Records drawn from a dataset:

· · · · ·

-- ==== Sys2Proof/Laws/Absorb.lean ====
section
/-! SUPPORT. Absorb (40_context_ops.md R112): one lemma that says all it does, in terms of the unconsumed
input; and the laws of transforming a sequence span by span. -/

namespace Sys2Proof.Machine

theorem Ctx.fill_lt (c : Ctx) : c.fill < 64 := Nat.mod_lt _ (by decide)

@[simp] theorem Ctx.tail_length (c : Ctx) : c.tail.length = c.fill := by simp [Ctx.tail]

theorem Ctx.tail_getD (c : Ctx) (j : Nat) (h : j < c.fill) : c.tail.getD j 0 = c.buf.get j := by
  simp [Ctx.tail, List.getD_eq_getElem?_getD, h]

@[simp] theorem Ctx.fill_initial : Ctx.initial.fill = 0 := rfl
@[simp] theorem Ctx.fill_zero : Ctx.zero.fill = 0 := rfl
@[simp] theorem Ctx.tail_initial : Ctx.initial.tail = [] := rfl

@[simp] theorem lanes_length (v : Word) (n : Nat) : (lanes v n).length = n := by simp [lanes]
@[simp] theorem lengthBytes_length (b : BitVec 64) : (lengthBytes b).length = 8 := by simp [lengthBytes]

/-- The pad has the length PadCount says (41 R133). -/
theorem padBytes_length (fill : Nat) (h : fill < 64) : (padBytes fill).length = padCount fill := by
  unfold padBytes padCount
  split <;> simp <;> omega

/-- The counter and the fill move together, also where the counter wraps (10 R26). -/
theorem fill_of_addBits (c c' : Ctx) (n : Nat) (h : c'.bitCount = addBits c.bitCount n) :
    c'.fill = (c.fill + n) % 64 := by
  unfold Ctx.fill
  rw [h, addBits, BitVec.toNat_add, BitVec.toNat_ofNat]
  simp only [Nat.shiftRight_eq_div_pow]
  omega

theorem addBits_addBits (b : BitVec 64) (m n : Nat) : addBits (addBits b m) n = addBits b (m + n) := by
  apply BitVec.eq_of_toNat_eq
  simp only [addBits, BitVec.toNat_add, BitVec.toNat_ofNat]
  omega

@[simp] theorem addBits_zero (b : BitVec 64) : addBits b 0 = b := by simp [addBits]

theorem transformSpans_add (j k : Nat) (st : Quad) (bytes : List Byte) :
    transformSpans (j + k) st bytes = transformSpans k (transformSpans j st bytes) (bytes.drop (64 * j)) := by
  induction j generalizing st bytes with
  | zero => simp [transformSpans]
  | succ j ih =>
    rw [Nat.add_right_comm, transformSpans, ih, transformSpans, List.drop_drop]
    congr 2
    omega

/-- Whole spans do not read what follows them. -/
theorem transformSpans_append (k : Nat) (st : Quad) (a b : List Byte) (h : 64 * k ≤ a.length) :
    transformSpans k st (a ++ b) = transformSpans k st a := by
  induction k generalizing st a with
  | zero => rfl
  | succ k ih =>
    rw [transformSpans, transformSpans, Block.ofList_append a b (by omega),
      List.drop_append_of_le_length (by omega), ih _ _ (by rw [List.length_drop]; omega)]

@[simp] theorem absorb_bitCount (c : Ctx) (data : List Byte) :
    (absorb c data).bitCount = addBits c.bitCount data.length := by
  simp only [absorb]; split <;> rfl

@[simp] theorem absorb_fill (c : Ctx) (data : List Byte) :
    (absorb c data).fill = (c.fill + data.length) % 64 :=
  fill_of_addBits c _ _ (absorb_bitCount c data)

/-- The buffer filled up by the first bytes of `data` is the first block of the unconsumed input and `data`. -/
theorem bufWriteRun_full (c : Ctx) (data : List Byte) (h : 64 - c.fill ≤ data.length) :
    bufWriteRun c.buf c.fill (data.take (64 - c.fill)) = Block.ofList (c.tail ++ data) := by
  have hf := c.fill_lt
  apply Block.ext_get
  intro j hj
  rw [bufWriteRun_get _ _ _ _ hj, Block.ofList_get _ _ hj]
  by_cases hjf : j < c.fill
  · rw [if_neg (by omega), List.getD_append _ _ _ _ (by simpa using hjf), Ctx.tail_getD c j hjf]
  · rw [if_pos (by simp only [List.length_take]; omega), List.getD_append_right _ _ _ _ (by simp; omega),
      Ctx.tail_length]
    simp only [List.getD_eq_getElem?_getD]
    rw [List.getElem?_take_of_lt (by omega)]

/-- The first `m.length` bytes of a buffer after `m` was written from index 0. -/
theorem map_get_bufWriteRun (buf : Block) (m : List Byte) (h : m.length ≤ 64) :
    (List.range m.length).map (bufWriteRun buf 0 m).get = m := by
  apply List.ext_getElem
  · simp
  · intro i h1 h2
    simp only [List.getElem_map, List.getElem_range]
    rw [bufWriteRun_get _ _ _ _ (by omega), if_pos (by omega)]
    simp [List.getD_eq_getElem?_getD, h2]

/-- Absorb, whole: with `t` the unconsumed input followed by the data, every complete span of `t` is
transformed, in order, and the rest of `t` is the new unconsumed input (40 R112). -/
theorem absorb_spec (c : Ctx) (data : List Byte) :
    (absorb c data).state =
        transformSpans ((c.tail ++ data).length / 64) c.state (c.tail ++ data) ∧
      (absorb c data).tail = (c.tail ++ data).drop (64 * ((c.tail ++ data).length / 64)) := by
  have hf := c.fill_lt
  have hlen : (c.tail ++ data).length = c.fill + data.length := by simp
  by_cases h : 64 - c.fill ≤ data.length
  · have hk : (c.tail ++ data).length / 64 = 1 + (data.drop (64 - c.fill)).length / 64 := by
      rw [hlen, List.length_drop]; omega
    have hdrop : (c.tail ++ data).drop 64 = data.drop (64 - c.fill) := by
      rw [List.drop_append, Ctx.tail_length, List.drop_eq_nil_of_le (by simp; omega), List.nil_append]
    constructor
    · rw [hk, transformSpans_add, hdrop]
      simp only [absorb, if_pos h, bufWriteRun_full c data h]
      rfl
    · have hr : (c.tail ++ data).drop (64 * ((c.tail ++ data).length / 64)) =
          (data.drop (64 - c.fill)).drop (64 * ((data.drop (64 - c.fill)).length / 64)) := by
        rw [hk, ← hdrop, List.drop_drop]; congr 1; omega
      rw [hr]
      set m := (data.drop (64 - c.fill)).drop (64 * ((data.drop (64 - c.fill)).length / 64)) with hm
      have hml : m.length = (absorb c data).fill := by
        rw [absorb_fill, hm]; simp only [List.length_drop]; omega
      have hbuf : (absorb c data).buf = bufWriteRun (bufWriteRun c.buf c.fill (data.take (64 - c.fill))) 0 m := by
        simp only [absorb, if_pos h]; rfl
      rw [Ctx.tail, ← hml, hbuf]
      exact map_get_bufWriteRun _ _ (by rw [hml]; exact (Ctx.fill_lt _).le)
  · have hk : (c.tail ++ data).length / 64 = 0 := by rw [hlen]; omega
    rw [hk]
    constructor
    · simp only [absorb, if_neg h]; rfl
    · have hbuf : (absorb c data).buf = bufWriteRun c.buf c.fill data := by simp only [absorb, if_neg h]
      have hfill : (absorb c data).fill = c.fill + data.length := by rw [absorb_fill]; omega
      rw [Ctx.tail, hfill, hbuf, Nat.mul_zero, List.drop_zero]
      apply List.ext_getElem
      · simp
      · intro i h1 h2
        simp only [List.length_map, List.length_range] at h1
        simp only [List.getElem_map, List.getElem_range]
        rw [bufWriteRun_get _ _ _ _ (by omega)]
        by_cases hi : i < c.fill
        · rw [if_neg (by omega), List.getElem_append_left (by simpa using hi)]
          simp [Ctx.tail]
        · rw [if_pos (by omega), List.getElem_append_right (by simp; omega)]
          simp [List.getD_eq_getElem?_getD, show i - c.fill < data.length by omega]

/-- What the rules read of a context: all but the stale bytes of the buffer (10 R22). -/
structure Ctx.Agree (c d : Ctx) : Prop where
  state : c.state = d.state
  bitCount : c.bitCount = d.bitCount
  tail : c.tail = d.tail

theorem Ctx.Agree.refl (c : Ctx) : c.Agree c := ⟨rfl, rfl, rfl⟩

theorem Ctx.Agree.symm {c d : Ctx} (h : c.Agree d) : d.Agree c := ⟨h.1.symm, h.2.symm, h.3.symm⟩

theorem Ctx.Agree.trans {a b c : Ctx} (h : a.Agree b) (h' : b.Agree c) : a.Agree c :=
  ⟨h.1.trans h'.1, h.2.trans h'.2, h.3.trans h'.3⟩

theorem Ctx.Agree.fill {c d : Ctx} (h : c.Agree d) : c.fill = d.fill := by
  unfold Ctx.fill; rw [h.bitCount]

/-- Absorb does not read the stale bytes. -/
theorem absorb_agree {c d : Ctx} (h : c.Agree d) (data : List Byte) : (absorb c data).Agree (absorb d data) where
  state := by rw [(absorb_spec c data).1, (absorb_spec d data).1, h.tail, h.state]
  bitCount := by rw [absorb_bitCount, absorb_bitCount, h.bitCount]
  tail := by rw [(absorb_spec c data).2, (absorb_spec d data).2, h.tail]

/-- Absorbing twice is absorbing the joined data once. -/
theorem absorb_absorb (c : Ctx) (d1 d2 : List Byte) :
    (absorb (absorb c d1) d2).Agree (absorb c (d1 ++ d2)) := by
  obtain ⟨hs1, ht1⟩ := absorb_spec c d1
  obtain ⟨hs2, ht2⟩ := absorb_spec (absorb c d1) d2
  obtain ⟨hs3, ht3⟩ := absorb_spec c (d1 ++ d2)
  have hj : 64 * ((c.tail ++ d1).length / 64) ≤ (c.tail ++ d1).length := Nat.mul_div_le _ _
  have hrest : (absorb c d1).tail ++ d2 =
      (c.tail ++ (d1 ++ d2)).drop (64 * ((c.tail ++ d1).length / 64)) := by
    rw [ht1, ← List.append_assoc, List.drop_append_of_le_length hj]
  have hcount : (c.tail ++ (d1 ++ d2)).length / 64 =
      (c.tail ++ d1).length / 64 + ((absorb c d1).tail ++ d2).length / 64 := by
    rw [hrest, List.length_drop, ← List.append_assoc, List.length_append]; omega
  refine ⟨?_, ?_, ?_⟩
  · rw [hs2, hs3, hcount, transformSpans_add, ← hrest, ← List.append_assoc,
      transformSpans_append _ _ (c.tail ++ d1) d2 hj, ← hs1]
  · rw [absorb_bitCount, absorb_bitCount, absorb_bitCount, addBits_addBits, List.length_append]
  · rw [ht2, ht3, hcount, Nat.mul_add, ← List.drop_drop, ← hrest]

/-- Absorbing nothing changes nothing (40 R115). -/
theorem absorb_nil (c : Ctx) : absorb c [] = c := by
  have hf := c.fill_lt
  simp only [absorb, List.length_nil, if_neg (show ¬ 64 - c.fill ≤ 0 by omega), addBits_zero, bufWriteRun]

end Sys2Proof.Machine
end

· · · · ·

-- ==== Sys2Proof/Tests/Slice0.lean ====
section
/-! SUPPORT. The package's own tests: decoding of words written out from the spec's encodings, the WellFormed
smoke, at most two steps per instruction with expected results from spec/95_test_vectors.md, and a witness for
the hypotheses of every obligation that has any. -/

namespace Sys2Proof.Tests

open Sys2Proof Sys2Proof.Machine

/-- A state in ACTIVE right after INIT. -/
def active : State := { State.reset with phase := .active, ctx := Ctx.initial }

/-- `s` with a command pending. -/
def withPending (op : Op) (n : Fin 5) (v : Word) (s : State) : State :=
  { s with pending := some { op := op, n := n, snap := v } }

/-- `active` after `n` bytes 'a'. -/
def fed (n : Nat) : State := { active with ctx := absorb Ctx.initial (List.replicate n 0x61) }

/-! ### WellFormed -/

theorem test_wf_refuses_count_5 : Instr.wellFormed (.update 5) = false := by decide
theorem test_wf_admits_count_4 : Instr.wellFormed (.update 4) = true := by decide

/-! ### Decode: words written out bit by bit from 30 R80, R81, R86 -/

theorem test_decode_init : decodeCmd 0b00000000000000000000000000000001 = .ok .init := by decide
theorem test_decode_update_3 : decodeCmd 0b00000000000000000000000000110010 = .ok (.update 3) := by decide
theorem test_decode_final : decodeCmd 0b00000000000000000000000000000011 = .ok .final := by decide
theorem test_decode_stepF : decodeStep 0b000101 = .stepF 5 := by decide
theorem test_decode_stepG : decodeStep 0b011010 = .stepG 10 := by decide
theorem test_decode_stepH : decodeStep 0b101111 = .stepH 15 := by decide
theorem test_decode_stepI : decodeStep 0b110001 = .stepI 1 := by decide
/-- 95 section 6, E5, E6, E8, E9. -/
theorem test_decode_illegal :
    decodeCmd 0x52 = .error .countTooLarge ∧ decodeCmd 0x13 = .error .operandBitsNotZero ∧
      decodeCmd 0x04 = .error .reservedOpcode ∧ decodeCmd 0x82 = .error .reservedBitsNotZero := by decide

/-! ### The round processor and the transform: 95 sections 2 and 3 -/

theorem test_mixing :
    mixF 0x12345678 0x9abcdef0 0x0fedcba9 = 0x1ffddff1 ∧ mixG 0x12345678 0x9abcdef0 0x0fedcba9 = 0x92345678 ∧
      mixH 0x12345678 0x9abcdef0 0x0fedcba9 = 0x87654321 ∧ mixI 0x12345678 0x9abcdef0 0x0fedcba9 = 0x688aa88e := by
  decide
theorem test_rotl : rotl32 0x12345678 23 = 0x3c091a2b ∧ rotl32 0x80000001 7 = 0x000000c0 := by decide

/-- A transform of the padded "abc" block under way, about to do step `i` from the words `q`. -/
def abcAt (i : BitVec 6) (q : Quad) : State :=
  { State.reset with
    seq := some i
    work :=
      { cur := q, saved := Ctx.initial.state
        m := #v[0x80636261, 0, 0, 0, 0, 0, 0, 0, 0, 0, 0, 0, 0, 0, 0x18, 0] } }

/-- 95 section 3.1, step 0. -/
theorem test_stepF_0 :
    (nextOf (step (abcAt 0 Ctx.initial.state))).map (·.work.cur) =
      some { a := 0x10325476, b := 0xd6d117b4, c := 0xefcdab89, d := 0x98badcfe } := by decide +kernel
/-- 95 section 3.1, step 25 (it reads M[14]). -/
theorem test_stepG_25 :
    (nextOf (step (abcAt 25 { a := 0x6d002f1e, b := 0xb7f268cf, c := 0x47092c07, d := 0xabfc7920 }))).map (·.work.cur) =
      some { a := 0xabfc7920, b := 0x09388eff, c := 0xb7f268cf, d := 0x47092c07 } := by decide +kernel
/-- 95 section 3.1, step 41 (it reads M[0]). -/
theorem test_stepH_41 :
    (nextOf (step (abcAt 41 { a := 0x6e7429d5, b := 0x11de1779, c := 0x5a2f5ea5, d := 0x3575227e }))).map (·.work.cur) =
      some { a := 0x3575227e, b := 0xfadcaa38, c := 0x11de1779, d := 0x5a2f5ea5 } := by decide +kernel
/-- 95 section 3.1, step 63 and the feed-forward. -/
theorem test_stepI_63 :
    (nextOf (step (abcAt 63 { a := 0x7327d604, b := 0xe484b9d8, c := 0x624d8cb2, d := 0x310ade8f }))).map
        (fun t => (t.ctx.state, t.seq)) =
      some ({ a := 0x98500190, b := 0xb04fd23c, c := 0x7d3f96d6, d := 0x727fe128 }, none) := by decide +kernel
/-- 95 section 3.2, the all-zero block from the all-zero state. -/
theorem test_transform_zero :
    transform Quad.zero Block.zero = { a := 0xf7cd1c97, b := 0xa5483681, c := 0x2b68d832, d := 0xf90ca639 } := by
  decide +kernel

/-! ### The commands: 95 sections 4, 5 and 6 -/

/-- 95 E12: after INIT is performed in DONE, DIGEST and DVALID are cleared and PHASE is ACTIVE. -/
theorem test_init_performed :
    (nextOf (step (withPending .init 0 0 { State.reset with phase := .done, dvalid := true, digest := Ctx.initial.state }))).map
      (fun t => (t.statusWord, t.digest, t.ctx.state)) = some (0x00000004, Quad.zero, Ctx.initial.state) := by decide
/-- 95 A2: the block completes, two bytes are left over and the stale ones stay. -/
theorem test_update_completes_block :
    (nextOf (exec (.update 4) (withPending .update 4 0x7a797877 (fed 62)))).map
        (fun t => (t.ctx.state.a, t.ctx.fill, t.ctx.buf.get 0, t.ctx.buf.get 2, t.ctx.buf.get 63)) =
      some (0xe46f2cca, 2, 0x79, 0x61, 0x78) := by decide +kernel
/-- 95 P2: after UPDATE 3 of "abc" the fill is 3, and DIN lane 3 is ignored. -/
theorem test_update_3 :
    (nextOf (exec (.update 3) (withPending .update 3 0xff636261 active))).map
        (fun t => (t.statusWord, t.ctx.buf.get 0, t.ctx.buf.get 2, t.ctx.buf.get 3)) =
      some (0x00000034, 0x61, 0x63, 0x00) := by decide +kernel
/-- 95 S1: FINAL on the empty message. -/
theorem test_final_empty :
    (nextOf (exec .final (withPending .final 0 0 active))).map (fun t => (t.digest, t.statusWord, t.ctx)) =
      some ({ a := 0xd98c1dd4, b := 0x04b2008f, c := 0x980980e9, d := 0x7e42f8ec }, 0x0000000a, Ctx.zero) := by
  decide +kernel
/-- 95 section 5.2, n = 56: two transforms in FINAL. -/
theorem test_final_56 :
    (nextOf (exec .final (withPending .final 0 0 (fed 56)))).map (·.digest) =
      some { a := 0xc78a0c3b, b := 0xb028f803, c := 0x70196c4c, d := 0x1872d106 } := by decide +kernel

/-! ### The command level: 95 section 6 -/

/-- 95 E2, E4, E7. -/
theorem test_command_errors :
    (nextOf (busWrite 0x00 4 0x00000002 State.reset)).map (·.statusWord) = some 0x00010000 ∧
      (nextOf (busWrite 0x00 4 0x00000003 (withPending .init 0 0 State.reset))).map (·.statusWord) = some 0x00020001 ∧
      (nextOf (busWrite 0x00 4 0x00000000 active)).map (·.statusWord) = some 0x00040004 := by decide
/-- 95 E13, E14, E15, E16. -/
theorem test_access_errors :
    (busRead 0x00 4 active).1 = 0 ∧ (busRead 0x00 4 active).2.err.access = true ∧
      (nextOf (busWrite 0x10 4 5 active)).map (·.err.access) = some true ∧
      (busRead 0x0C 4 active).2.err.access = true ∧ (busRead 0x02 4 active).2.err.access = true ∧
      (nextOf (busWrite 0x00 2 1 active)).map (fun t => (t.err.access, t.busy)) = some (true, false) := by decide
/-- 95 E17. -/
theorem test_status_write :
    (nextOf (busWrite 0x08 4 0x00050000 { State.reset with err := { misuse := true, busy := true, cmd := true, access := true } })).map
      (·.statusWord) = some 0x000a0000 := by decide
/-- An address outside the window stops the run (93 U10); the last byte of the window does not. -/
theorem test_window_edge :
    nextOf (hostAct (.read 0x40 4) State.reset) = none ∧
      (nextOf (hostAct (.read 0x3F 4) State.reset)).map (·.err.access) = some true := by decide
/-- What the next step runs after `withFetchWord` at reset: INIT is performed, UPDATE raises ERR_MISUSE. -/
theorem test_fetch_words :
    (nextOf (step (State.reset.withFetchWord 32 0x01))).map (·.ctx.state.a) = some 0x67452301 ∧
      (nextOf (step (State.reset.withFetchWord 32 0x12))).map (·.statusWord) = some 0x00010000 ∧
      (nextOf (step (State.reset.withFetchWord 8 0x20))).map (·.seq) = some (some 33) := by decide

· · · · ·

> What the exercise asks
Within the data, how many lines hold the word "unfold"? State the number alone.

> Output for this task
3